• WHAT NEEDS TO BE DONE
Please repeat exactly the lines below from the one containing "let value := fun" down to the one containing "(s.ports.map Port.desc)) ∧", both included, and nothing else.

------ TASK INPUTS

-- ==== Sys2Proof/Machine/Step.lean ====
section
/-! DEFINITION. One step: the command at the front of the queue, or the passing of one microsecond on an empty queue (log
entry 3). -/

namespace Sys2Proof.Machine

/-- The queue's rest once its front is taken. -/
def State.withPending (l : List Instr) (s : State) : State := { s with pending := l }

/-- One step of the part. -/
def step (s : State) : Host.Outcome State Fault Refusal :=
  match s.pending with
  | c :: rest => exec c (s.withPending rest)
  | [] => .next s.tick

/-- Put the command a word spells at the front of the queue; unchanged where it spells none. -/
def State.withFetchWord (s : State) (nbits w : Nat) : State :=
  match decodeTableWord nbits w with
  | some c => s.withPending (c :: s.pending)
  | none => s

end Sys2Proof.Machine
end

------------
------ TASK INPUTS

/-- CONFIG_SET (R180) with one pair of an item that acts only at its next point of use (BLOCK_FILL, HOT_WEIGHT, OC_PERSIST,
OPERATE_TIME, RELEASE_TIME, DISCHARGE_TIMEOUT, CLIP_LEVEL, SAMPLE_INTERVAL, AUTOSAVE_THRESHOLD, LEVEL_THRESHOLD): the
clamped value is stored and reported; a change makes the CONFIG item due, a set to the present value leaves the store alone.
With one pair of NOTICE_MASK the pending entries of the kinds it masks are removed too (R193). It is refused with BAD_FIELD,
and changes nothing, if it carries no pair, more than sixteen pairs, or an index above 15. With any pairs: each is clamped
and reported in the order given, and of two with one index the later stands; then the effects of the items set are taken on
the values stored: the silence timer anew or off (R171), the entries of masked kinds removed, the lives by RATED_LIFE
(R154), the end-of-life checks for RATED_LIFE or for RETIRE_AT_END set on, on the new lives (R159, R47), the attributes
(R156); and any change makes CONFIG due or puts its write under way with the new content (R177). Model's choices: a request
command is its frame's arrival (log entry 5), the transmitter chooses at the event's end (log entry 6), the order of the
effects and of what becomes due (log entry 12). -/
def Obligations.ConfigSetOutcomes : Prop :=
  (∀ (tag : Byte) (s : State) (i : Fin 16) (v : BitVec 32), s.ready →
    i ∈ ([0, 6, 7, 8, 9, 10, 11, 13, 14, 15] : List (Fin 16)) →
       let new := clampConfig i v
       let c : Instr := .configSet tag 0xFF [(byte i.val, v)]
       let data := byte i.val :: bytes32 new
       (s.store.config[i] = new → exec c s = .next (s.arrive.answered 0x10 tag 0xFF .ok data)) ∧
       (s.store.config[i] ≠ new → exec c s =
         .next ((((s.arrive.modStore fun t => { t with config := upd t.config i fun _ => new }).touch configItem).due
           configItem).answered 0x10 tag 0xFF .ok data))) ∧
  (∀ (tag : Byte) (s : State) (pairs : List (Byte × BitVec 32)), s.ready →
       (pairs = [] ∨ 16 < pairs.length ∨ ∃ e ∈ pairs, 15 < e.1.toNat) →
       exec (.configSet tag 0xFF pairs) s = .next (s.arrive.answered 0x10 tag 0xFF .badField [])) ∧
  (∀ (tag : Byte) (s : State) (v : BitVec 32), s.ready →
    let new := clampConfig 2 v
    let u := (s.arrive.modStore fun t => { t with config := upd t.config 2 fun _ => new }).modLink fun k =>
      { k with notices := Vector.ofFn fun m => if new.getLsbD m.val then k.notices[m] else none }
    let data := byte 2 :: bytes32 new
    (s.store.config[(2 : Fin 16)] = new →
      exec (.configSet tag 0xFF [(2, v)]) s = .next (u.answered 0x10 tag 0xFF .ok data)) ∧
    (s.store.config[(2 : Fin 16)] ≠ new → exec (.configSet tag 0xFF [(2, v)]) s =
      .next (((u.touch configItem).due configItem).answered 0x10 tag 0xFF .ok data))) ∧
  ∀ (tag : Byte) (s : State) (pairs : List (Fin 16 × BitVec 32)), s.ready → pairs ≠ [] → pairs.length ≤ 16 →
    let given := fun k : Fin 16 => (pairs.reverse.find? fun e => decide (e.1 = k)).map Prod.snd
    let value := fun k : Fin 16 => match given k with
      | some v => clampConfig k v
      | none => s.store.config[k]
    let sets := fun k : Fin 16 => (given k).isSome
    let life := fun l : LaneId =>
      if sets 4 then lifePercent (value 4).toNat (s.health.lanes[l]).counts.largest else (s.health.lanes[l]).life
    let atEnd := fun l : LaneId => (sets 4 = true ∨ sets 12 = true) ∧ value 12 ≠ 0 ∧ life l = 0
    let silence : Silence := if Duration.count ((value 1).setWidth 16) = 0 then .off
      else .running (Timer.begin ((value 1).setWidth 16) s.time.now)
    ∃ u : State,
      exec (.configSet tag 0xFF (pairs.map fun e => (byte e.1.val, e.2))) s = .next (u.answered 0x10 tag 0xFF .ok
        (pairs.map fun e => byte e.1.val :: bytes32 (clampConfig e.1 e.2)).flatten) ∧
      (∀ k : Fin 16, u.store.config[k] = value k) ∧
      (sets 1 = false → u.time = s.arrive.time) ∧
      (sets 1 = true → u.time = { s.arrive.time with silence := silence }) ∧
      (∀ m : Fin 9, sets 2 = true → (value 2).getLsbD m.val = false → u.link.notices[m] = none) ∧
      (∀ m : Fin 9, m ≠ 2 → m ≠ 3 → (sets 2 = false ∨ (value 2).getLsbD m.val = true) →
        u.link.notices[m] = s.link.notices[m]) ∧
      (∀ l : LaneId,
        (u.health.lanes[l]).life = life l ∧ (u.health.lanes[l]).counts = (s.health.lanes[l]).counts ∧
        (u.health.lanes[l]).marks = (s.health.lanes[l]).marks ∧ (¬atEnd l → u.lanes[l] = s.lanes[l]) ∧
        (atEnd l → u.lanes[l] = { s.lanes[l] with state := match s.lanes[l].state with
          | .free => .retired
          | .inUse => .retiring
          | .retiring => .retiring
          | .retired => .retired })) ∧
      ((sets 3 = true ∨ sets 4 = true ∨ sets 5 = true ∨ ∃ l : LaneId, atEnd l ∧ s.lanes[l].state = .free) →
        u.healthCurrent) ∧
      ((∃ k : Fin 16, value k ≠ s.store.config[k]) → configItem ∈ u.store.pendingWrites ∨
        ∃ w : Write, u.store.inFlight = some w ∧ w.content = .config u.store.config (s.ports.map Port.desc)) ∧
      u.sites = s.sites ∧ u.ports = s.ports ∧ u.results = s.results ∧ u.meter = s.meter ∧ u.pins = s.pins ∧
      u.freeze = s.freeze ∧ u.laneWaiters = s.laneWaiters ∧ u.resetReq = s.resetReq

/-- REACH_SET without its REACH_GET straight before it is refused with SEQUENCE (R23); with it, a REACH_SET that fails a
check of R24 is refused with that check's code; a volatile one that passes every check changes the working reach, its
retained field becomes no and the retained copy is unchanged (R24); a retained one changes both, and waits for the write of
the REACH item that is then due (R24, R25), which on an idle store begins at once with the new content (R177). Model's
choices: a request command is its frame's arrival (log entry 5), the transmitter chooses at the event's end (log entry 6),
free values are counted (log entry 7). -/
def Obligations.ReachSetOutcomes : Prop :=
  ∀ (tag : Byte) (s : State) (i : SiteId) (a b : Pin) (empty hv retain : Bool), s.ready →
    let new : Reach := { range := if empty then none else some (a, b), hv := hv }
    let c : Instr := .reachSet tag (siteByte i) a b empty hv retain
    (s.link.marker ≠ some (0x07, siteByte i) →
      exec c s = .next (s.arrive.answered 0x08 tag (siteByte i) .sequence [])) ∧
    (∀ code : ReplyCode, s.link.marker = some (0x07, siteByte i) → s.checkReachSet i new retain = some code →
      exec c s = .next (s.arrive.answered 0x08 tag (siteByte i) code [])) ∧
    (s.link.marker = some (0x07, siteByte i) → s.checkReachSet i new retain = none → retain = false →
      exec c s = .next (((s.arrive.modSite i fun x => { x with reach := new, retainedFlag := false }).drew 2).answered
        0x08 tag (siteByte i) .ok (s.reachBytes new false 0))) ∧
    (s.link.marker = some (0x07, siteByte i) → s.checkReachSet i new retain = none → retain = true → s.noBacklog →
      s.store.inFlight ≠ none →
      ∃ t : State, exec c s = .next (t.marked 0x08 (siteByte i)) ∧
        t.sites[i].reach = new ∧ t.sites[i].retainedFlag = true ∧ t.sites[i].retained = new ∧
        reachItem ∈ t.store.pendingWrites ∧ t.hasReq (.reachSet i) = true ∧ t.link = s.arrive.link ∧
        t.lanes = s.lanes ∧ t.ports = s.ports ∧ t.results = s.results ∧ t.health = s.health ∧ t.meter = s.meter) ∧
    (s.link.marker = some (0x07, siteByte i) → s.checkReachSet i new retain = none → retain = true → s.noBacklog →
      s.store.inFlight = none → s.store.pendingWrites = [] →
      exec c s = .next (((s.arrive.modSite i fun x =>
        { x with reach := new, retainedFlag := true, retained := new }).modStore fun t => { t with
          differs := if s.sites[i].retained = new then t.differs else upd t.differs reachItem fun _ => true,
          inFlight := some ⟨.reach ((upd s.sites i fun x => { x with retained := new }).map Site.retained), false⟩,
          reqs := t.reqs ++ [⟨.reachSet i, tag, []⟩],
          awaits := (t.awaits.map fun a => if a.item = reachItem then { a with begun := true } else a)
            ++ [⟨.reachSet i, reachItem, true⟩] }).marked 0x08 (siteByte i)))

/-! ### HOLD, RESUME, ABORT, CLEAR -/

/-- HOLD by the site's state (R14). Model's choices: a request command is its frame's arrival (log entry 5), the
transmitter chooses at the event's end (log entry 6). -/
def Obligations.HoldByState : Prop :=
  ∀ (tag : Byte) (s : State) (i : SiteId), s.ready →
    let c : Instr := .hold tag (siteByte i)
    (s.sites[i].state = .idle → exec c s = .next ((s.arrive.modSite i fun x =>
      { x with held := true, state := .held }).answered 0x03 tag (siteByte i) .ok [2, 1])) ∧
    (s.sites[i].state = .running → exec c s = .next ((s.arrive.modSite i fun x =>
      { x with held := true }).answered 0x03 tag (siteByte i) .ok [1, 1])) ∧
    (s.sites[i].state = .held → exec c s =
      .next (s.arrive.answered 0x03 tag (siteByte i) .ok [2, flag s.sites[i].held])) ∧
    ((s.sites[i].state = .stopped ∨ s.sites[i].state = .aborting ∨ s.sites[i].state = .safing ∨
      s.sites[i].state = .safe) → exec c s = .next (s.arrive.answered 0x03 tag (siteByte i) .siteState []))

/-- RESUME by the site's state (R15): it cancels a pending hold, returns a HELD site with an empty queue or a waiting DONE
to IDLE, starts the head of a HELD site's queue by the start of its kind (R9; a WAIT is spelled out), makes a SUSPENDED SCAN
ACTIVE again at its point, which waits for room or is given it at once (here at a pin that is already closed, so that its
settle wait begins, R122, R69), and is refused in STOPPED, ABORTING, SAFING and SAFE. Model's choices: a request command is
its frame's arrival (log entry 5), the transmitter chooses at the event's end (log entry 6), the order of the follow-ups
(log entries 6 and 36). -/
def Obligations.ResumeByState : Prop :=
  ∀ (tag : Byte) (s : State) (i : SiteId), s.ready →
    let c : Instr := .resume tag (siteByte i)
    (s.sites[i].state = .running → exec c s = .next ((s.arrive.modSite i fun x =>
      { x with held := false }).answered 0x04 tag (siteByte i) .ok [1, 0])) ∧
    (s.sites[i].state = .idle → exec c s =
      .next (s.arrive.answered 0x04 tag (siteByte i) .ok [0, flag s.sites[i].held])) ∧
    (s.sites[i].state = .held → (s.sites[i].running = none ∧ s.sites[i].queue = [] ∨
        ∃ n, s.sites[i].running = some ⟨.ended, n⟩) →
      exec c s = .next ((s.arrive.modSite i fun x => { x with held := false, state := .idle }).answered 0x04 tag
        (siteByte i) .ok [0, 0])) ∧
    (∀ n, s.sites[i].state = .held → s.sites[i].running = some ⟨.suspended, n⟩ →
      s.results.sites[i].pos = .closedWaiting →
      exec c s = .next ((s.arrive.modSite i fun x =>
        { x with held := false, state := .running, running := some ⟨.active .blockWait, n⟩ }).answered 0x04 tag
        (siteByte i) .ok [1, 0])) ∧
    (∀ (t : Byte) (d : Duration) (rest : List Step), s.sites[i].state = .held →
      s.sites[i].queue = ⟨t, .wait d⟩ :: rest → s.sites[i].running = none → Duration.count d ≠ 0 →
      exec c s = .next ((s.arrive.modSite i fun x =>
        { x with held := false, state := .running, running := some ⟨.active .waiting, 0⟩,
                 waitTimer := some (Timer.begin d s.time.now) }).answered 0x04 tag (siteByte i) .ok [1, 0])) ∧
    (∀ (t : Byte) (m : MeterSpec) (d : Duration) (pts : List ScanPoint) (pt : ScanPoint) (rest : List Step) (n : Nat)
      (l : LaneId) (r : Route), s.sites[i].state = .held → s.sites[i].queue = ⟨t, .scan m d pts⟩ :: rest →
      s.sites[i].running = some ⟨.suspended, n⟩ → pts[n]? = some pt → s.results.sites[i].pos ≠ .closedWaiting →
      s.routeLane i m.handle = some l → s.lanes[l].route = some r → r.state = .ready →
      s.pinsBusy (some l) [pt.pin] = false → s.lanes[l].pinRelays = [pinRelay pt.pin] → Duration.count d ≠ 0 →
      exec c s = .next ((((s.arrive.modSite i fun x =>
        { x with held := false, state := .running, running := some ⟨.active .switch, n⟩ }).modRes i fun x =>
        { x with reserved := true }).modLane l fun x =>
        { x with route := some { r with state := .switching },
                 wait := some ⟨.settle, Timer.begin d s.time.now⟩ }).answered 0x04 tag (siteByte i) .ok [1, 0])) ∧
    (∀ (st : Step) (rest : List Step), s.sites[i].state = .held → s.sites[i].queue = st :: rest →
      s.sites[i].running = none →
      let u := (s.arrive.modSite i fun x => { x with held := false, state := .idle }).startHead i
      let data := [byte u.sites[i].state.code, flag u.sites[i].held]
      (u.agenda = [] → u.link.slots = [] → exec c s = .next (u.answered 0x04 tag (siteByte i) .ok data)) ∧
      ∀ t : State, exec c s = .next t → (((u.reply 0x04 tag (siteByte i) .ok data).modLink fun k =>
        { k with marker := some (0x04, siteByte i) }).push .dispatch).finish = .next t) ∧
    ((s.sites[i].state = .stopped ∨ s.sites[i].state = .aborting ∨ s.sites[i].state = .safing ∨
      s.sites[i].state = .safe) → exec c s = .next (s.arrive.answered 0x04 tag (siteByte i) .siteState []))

------------
------ TASK INPUTS

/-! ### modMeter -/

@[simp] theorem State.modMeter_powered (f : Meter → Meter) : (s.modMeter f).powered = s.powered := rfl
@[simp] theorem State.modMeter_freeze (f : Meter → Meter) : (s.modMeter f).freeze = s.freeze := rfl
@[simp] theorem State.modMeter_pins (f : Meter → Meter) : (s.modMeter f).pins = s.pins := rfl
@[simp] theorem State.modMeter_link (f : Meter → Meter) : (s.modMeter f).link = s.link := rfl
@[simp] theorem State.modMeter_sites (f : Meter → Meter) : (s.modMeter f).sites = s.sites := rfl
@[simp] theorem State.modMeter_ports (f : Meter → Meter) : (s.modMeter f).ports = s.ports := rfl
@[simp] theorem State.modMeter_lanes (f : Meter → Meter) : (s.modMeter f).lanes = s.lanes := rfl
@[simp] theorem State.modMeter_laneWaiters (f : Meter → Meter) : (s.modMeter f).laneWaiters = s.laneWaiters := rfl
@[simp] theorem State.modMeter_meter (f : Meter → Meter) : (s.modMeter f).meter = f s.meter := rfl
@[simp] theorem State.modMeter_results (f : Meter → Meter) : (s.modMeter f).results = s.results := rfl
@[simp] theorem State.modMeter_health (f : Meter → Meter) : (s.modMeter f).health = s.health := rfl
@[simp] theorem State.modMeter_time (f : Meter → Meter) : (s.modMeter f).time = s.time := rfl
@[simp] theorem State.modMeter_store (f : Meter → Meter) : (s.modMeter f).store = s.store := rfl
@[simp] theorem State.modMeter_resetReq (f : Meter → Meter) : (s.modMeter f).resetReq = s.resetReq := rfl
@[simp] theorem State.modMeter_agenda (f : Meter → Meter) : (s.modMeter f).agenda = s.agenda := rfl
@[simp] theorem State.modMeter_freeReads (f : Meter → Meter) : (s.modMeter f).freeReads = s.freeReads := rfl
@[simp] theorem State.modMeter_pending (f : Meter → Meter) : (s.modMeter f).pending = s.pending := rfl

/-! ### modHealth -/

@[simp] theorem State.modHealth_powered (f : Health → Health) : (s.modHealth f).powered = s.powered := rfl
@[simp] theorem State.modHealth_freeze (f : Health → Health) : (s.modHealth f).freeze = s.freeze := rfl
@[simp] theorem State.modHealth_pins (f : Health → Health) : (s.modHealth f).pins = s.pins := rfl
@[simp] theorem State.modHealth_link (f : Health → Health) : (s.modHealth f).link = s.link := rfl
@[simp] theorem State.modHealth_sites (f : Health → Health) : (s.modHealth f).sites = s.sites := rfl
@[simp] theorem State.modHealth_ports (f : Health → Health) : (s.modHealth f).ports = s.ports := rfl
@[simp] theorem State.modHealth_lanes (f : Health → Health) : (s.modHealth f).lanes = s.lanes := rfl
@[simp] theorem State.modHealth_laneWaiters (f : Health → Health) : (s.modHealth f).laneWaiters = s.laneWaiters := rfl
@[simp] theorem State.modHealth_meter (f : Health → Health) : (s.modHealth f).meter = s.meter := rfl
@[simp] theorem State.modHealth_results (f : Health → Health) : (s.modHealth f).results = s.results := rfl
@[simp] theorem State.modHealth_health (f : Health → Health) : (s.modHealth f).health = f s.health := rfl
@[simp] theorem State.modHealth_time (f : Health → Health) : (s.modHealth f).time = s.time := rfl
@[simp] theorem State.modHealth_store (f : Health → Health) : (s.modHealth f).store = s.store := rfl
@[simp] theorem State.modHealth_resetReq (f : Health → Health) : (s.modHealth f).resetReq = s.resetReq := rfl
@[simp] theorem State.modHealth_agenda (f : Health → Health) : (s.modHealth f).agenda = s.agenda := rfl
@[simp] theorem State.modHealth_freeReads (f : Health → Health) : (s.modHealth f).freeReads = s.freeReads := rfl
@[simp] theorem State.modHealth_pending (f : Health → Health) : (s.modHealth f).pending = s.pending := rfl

------------

• ANSWER FOR THE TASK
    let value := fun k : Fin 16 => match given k with
      | some v => clampConfig k v
      | none => s.store.config[k]
    let sets := fun k : Fin 16 => (given k).isSome
    let life := fun l : LaneId =>
      if sets 4 then lifePercent (value 4).toNat (s.health.lanes[l]).counts.largest else (s.health.lanes[l]).life
    let atEnd := fun l : LaneId => (sets 4 = true ∨ sets 12 = true) ∧ value 12 ≠ 0 ∧ life l = 0
    let silence : Silence := if Duration.count ((value 1).setWidth 16) = 0 then .off
      else .running (Timer.begin ((value 1).setWidth 16) s.time.now)
    ∃ u : State,
      exec (.configSet tag 0xFF (pairs.map fun e => (byte e.1.val, e.2))) s = .next (u.answered 0x10 tag 0xFF .ok
        (pairs.map fun e => byte e.1.val :: bytes32 (clampConfig e.1 e.2)).flatten) ∧
      (∀ k : Fin 16, u.store.config[k] = value k) ∧
      (sets 1 = false → u.time = s.arrive.time) ∧
      (sets 1 = true → u.time = { s.arrive.time with silence := silence }) ∧
      (∀ m : Fin 9, sets 2 = true → (value 2).getLsbD m.val = false → u.link.notices[m] = none) ∧
      (∀ m : Fin 9, m ≠ 2 → m ≠ 3 → (sets 2 = false ∨ (value 2).getLsbD m.val = true) →
        u.link.notices[m] = s.link.notices[m]) ∧
      (∀ l : LaneId,
        (u.health.lanes[l]).life = life l ∧ (u.health.lanes[l]).counts = (s.health.lanes[l]).counts ∧
        (u.health.lanes[l]).marks = (s.health.lanes[l]).marks ∧ (¬atEnd l → u.lanes[l] = s.lanes[l]) ∧
        (atEnd l → u.lanes[l] = { s.lanes[l] with state := match s.lanes[l].state with
          | .free => .retired
          | .inUse => .retiring
          | .retiring => .retiring
          | .retired => .retired })) ∧
      ((sets 3 = true ∨ sets 4 = true ∨ sets 5 = true ∨ ∃ l : LaneId, atEnd l ∧ s.lanes[l].state = .free) →
        u.healthCurrent) ∧
      ((∃ k : Fin 16, value k ≠ s.store.config[k]) → configItem ∈ u.store.pendingWrites ∨
        ∃ w : Write, u.store.inFlight = some w ∧ w.content = .config u.store.config (s.ports.map Port.desc)) ∧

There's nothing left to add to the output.